WHAT THE TASK REQUIRES -
After locating the line that contains "(hws : s.freshWords (ceilDiv" in the data below, set down exactly that line and each one after it through the line that contains "r.op = .advanceSvn", and nothing more.

SUPPLIED INFORMATION: Begin

/-! ### Requests (R424 to R426, R442) -/

/-- MC may write NYM_CMD1, channel 1 is not busy, no request waits, and TBU time stands at 100 s. -/
def quoteReady : State :=
  { State.reset with
    rf := [(R.CLK_ROOTSTAT, 0x81), (R.CLK_RUN, 0x1FFC), (R.CLK_SRC, 0), (R.CLK_GATE0, 0xFFFFFFFF), (R.CLK_GATE1, 0xFFFFFFFF),
      (R.NYM_STAT, 0x401)]
    clk := { State.reset.clk with pllOn := true }
    tbu := { State.reset.tbu with time := 100 * tuSec } }

/-- The quote is served at once; its read of time leaves TBU_NOW2 at 100 s. -/
theorem quote_reads_time : (quoteReady.nymStart Init.MC 1 .quote).settle.reg R.TBU_NOW2 = 100 := by decide +kernel

theorem nymQueued_keeps_time : (quoteReady.nymQueued
    (quoteReady.nymRequest 1 .quote (some (quoteReady.nowFrac, quoteReady.qual, quoteReady.fld F.TBU_UNC_UNC)))).settle.reg
      R.TBU_NOW2 = 0 := by decide +kernel

/-- Refutes O28: a quote that is served at once captures its time with one read of TBU_NOW (R442), which leaves that time in
TBU_NOW1 to TBU_NOW5; the state of the statement keeps those registers. -/
theorem not_nymvisRequestsComplete : ¬ Obligations.NymvisRequestsComplete := by
  unfold Obligations.NymvisRequestsComplete
  rintro ⟨-, -, -, -, -, -, -, -, -, -, -, -, -, -, -, -, -, -, -, -, -, -, -, -, -, -, -, -, -, hquote, -⟩
  have hexec : Host.Outcome.next (quoteReady.nymStart Init.MC 1 .quote).settle = _ :=
    hquote quoteReady Init.MC 1 (by decide) (by decide +kernel) (by decide +kernel) rfl
  have htime := congrArg (fun t : State => t.reg R.TBU_NOW2) (Host.Outcome.next.inj hexec)
  exact absurd (quote_reads_time.symm.trans (htime.trans nymQueued_keeps_time)) (by decide)

/-! ### The end of a service (R424, R425, R428, R436 to R444) -/

/-- A request with its tests passed, or that runs none, is carried out at its end. -/
theorem nymDone_runs {s : State} {ch : Nat} {pass : Bool} {r : NymReq} {rs : List NymReq} (hq : s.nym.queue = r :: rs)
    (hch : r.ch = ch) (hstart : s.nym.starting = false) (herr : s.flag F.NYM_STAT_ERROR = false) (hfail : r.fail = none)
    (htest : (tests r.op && !pass) = false) :
    s.nymDone ch pass = (s.nymRun r).1.nymEnd (s.nymRun r).2.1 (s.nymRun r).2.2 := by
  have h1 : ¬ (r.ch ≠ ch ∨ s.nym.starting = true) := by simp [hch, hstart]
  have h2 : ¬ (s.flag F.NYM_STAT_ERROR = true ∧ (!errorAdmits r.op) = true) := by simp [herr]
  have h3 : ¬ (tests r.op = true ∧ (!pass) = true) := by simpa using htest
  unfold nymDone
  rw [hq]
  dsimp only
  rw [if_neg h1, if_neg h2, hfail]
  exact if_neg h3

/-- The end of a service whose work gives state, RESULT and output. -/
theorem next_serviceDone {s t : State} {ch v : Nat} {pass : Bool} {r : NymReq} {rs : List NymReq} {ws : List Word}
    (hq : s.nym.queue = r :: rs) (hch : r.ch = ch) (hstart : s.nym.starting = false)
    (herr : s.flag F.NYM_STAT_ERROR = false) (hfail : r.fail = none) (htest : (tests r.op && !pass) = false)
    (hrun : s.nymRun r = (t, v, ws)) : exec (.nymRequestDone ch pass) s = .next (t.nymEnd v ws).settle := by
  refine next_settle_of_eq rfl ((nymDone_runs hq hch hstart herr hfail htest).trans ?_)
  rw [hrun]

/-- A failed self-test puts the module in the error state. -/
theorem nymDone_fails {s : State} {ch : Nat} {r : NymReq} {rs : List NymReq} (hq : s.nym.queue = r :: rs) (hch : r.ch = ch)
    (hstart : s.nym.starting = false) (herr : s.flag F.NYM_STAT_ERROR = false) (hfail : r.fail = none)
    (htest : tests r.op = true) : s.nymDone ch false = s.selfTestFail := by
  have h1 : ¬ (r.ch ≠ ch ∨ s.nym.starting = true) := by simp [hch, hstart]
  have h2 : ¬ (s.flag F.NYM_STAT_ERROR = true ∧ (!errorAdmits r.op) = true) := by simp [herr]
  unfold nymDone
  rw [hq]
  dsimp only
  rw [if_neg h1, if_neg h2, hfail]
  exact if_pos ⟨htest, rfl⟩

section
variable {s : State} {r : NymReq}

theorem nymRun_getInfo (h : r.op = .getInfo) : s.nymRun r = (s, 0,
    [BitVec.ofNat 32 s.lcs, Config.moduleVersion, BitVec.ofNat 32 (b2n (s.flag F.NYM_STAT_APPROVED)), s.reg R.NYM_SVN]) := by
  unfold nymRun
  rw [h]

theorem nymRun_selfTest (h : r.op = .selfTest) (hnow : s.fld F.NYM_TAMPER_NOW = 0) : s.nymRun r =
    (((s.setFlag F.NYM_STAT_ERROR false).setFlag F.NYM_STAT_APPROVED true).nymPut { s.nym with drbg := true }, 0, []) := by
  unfold nymRun
  rw [h]
  exact if_pos (.inl hnow)

theorem nymRun_coNonce {t : State} {ws : List Word} (h : r.op = .coNonce) (hws : s.freshWords 24 = (t, ws))
    (hkey : (t.nym.certKey && t.nym.rootKey) = true) : s.nymRun r =
      (t.nymPut { t.nym with
        nonce := some (ws.take 8), nonceAt := t.aon.raw
        eph := some (keyFrom ((ws.drop 8).take 8), deviceSign (ws.drop 16) (ecPublic (keyFrom ((ws.drop 8).take 8))))
        drbg := true }, 0, ws.take 8) := by
  unfold nymRun
  rw [h]
  dsimp only
  rw [hws]
  dsimp only
  rw [hkey]
  rfl

theorem nymRun_authUser {i : Nat} (h : r.op = .authUser i) : s.nymRun r =
    (s.nymPut { s.nym with nonce := none, auth := if s.authPass r.ch i then s.nym.auth.set r.ch true else s.nym.auth },
      if s.authPass r.ch i then 0 else 4, []) := by
  unfold nymRun
  rw [h]

theorem nymRun_authEnd (h : r.op = .authEnd) :
    s.nymRun r = (s.nymPut { s.nym with auth := s.nym.auth.set r.ch false }, 0, []) := by
  unfold nymRun
  rw [h]

theorem nymRun_getCartouche (h : r.op = .getCartouche) : s.nymRun r =
    ((s.portWrite Init.NYM r.buf cartouche).1, if (s.portWrite Init.NYM r.buf cartouche).2 then 0 else 7, []) := by
  unfold nymRun
  rw [h]

theorem nymRun_random {k : Nat} {t : State} {ws : List Word} (h : r.op = .random k) (hk : k ≤ 64)
    (hws : s.freshWords (ceilDiv k 4) = (t, ws)) : s.nymRun r = (t.nymPut { t.nym with drbg := true }, 0, ws) := by
  unfold nymRun
  rw [h]
  dsimp only
  rw [if_neg (Nat.not_lt.2 hk), hws]

/-- A quote is written to its buffer and counted, whether or not the write succeeds. -/
theorem nymRun_quote {t : State} {ws : List Word} (h : r.op = .quote) (hcert : s.nym.certKey = true)
    (hroot : s.nym.rootKey = true) (hws : s.freshWords 8 = (t, ws)) {w : State × Bool}
    (hw : t.portWrite Init.NYM r.buf (t.quoteBytes r ++ deviceSign ws (t.quoteBytes r)) = w) :
    s.nymRun r = (w.1.nymPut { w.1.nym with quotes := w.1.nym.quotes + 1 }, if w.2 then 0 else 7, []) := by
  unfold nymRun
  rw [h]
  dsimp only
  rw [hcert, hroot, hws]
  dsimp only
  rw [hw]
  rfl

theorem nymRun_advanceSvn {cls : Nat} (h : r.op = .advanceSvn cls) (hcls : cls < 4) : s.nymRun r =
    (s.setReg R.NYM_SVN (putBits (s.reg R.NYM_SVN) (8 * cls) 8
        (max (getBits (s.reg R.NYM_SVN) (8 * cls) 8) (s.nym.svns.getD cls 0))), 0,
      [BitVec.ofNat 32 (max (getBits (s.reg R.NYM_SVN) (8 * cls) 8) (s.nym.svns.getD cls 0))]) := by
  unfold nymRun
  rw [h]
  exact if_neg (Nat.not_le.2 hcls)

theorem nymRun_zeroiseSession (h : r.op = .zeroiseSession) : s.nymRun r = (s.nymPut { s.nym with drbg := false }, 0, []) := by
  unfold nymRun
  rw [h]

/-! The services on the buffer, where it is read. -/

variable {t : State} {l : List Byte} (hread : s.portRead Init.NYM r.buf r.len = (t, some l))
include hread

theorem onBuffer_read (f : State → List Byte → State × Nat × List Word) : s.onBuffer r f = f t l := by
  unfold onBuffer
  rw [hread]

theorem nymRun_hash (h : r.op = .hash) : s.nymRun r = (t, 0, toWords (sha256 l)) := by
  unfold nymRun
  rw [h]
  exact onBuffer_read hread _

theorem nymRun_hmac (h : r.op = .hmac) : s.nymRun r = (t, 0, toWords (hmac256 (t.dataBytes r.ch 16) l)) := by
  unfold nymRun
  rw [h]
  exact onBuffer_read hread _

theorem nymRun_cmac (h : r.op = .cmac) : s.nymRun r = (t, 0, toWords (aesCmac (t.dataBytes r.ch 8) l)) := by
  unfold nymRun
  rw [h]
  exact onBuffer_read hread _

theorem nymRun_encrypt {slot : Nat} {iv tag key : List Byte} (h : r.op = .gcm false slot iv tag)
    (hkey : s.nym.userKeys.getD slot none = some key) : s.nymRun r =
      ((t.portWrite Init.NYM r.buf (gcmStream key iv l)).1,
        if (t.portWrite Init.NYM r.buf (gcmStream key iv l)).2 then 0 else 7,
        toWords (gcmTag key iv (gcmStream key iv l))) := by
  unfold nymRun
  rw [h]
  dsimp only
  rw [hkey]
  exact (onBuffer_read hread _).trans (if_neg fun h => Bool.noConfusion h.1)

/-- A decryption whose tag does not verify writes nothing. -/
theorem nymRun_decrypt_bad {slot : Nat} {iv tag key : List Byte} (h : r.op = .gcm true slot iv tag)
    (hkey : s.nym.userKeys.getD slot none = some key) (htag : gcmTag key iv l ≠ tag) : s.nymRun r = (t, 4, []) := by
  unfold nymRun
  rw [h]
  dsimp only
  rw [hkey]
  exact (onBuffer_read hread _).trans (if_pos ⟨rfl, htag⟩)

theorem nymRun_verify (h : r.op = .verify) :
    s.nymRun r = (t, if ecdsaVerify (slice l 0 64) (slice l 64 32) (slice l 96 64) then 0 else 4, []) := by
  unfold nymRun
  rw [h]
  exact onBuffer_read hread _

theorem nymRun_loadImage_bad {install : Bool} (h : r.op = .loadImage install) (hv : t.imgVerdict l ≠ 0) :
    s.nymRun r = (t, t.imgVerdict l, []) := by
  unfold nymRun
  rw [h]
  exact (onBuffer_read hread _).trans (if_pos hv)

theorem nymRun_loadImage (h : r.op = .loadImage false) (hv : t.imgVerdict l = 0) : s.nymRun r =
    (t, 0, toWords (sha256 ((t.nym.digests.set (imgClass l) (imgDigest l)).flatten))) := by
  unfold nymRun
  rw [h]
  exact (onBuffer_read hread _).trans (if_neg (not_not.2 hv))

theorem nymRun_installImage (h : r.op = .loadImage true) (hv : t.imgVerdict l = 0)
    (hheld : (imgSegs l).any (fun g => decide ((t.coreGet (g.target - 1)).run ≠ .held)) = false) :
    s.nymRun r = (t.imgInstall l, 0, toWords (t.imgInstall l).measurement) := by
  unfold nymRun
  rw [h]
  refine (onBuffer_read hread _).trans ((if_neg (not_not.2 hv)).trans ?_)
  exact if_neg fun hany => Bool.noConfusion (hheld.symm.trans hany)

theorem nymRun_osnmaKroot {root : List Byte} (h : r.op = .osnmaKroot) (hroot : s.nym.osnmaRoot = some root) :
    s.nymRun r = (((osnmaVerify root l).1.map fun k => t.nymPut { t.nym with osnmaKey := k }).getD t,
      if (osnmaVerify root l).2.isSome then 0 else 4, toWords ((osnmaVerify root l).2.getD [])) := by
  unfold nymRun
  rw [h]
  dsimp only
  rw [hroot]
  refine (onBuffer_read hread _).trans ?_
  rcases osnmaVerify root l with ⟨held, key⟩
  cases held <;> cases key <;> rfl

end
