-- ==== Sys2Proof/Machine/Operands.lean ====
section
/-! DEFINITION. Operand forms: byte sequences (00_scope.md R11), the addresses of trie edges and table slots
(20_memory.md R55, R56), bytes and counters read as codes (30_encoding.md R81), and the codes of the control-state
fields in the status words (10_state.md R22, R23, R30). -/

namespace Sys2Proof

/-- All bytes of a sequence, first byte first. -/
def ByteSeq.bytes (s : ByteSeq) : List Byte := s.head :: s.tail

/-- The sequence `[b]` of one byte (R11). -/
def ByteSeq.single (b : Byte) : ByteSeq := ⟨b, []⟩

/-- The sequence `s ++ [b]` (R11). -/
def ByteSeq.snoc (s : ByteSeq) (b : Byte) : ByteSeq := ⟨s.head, s.tail ++ [b]⟩

end Sys2Proof

namespace Sys2Proof.Machine

/-- A byte as the code of its literal (30_encoding.md R75, `zext_12`). -/
def literalCode (b : Byte) : Code := b.setWidth 12

/-- The byte a literal code stands for (30_encoding.md R75). -/
def literalByte (v : Code) : Byte := v.setWidth 8

/-- The slot that a next free code below 4096 names (41_code_table.md R124). -/
def slotCode (nf : FreeCode) : Code := nf.setWidth 12

/-- The trie address of the edge `(n, b)` of the node named by code `n` (20_memory.md R55). -/
def edgeAddress (n : Code) (b : Byte) : Nat := 256 * n.toNat + b.toNat

/-- The value of ENC.state in the status word (10_state.md R22). -/
def EncState.value : EncState → BitVec 2
  | .idle => 0#2
  | .accumulating => 1#2
  | .eof => 2#2

/-- The value of ENC.fault in the status word (10_state.md R23). -/
def EncFault.value : EncFault → BitVec 2
  | .none => 0#2
  | .tableOverflow => 1#2

/-- The value of DEC.state in the status word (10_state.md R30). -/
def decStateValue : DecState → BitVec 2
  | .idle => 0#2
  | .awaitFirst => 1#2
  | .steady => 2#2
  | .done => 3#2

/-- The value of DEC.fault in the status word (10_state.md R30). -/
def DecFault.value : DecFault → BitVec 2
  | .none => 0#2
  | .corruptStream => 1#2
  | .tableOverflow => 2#2

/-- The value of DEC.cause in the status word (10_state.md R30). -/
def Cause.value : Cause → BitVec 1
  | .invalidCode => 0#1
  | .truncated => 1#1

/-- A code width as the 4-bit field CODE_WIDTH and as the width part of DEC.last (10_state.md R24, R34). -/
def widthValue (w : CodeWidth) : BitVec 4 := BitVec.ofNat 4 w.bits

end Sys2Proof.Machine
end

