-- ==== Sys2Proof/Machine/Flags.lean ====
section
/-! DEFINITION. The one-bit signals inside an ENC step (10_state.md R40) and the three status words, which are views of
the state: reading one has no side effect and nothing writes one (R36 to R39). VISIT's signal `grew` is the value
`visitByte` returns. -/

namespace Sys2Proof.Machine

/-- The signal `flushed` of ENC_STEP (R40): step 5 writes the code exactly when the match cannot extend along the
lookahead byte (44_encoder.md R186). -/
def flushedFlag (e : Enc) (x : Byte) : Bool := (trieChild e.trie e.cur x).isNone

/-- The PENDING bit of ENC_STATUS (R36). -/
def pendingFlag (e : Enc) : BitVec 1 := if e.pending = none then 0#1 else 1#1

/-- ENC_STATUS (R36), from bit 31 down: reserved, PK_BITS, PENDING, NEXT_FREE, CODE_WIDTH, reserved, FAULT, STATE. -/
def encStatus (e : Enc) : StatusWord :=
  0#6 ++ e.pkCnt.setWidth 3 ++ pendingFlag e ++ e.nf ++ widthValue e.width ++ 0#1 ++ e.fault.value ++ e.state.value

/-- DEC_STATUS (R37), from bit 31 down: reserved, UP_BITS, reserved, NEXT_FREE, CODE_WIDTH, CAUSE, FAULT, STATE. -/
def decStatus (d : Dec) : StatusWord :=
  0#4 ++ d.upCnt ++ 0#1 ++ d.nf ++ widthValue d.width ++ d.cause.value ++ d.fault.value ++ decStateValue d.state

/-- DEC_INFO (R38), from bit 31 down: reserved, LAST_VALID, LAST_WIDTH, LAST_CODE. -/
def decInfo (d : Dec) : StatusWord :=
  0#15 ++ BitVec.ofBool d.last.valid ++ d.last.width ++ d.last.value

end Sys2Proof.Machine
end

SUPPLIED INFORMATION: End

EXERCISE OUTPUT -
    (hws : s.freshWords (ceilDiv k 4) = (t, ws)) : s.nymRun r = (t.nymPut { t.nym with drbg := true }, 0, ws) := by
  unfold nymRun
  rw [h]
  dsimp only
  rw [if_neg (Nat.not_lt.2 hk), hws]

/-- A quote is written to its buffer and counted, whether or not the write succeeds. -/
theorem nymRun_quote {t : State} {ws : List Word} (h : r.op = .quote) (hcert : s.nym.certKey = true)
    (hroot : s.nym.rootKey = true) (hws : s.freshWords 8 = (t, ws)) {w : State × Bool}
    (hw : t.portWrite Init.NYM r.buf (t.quoteBytes r ++ deviceSign ws (t.quoteBytes r)) = w) :
    s.nymRun r = (w.1.nymPut { w.1.nym with quotes := w.1.nym.quotes + 1 }, if w.2 then 0 else 7, []) := by
  unfold nymRun
  rw [h]
  dsimp only
  rw [hcert, hroot, hws]
  dsimp only
  rw [hw]
  rfl

theorem nymRun_advanceSvn {cls : Nat} (h : r.op = .advanceSvn cls) (hcls : cls < 4) : s.nymRun r =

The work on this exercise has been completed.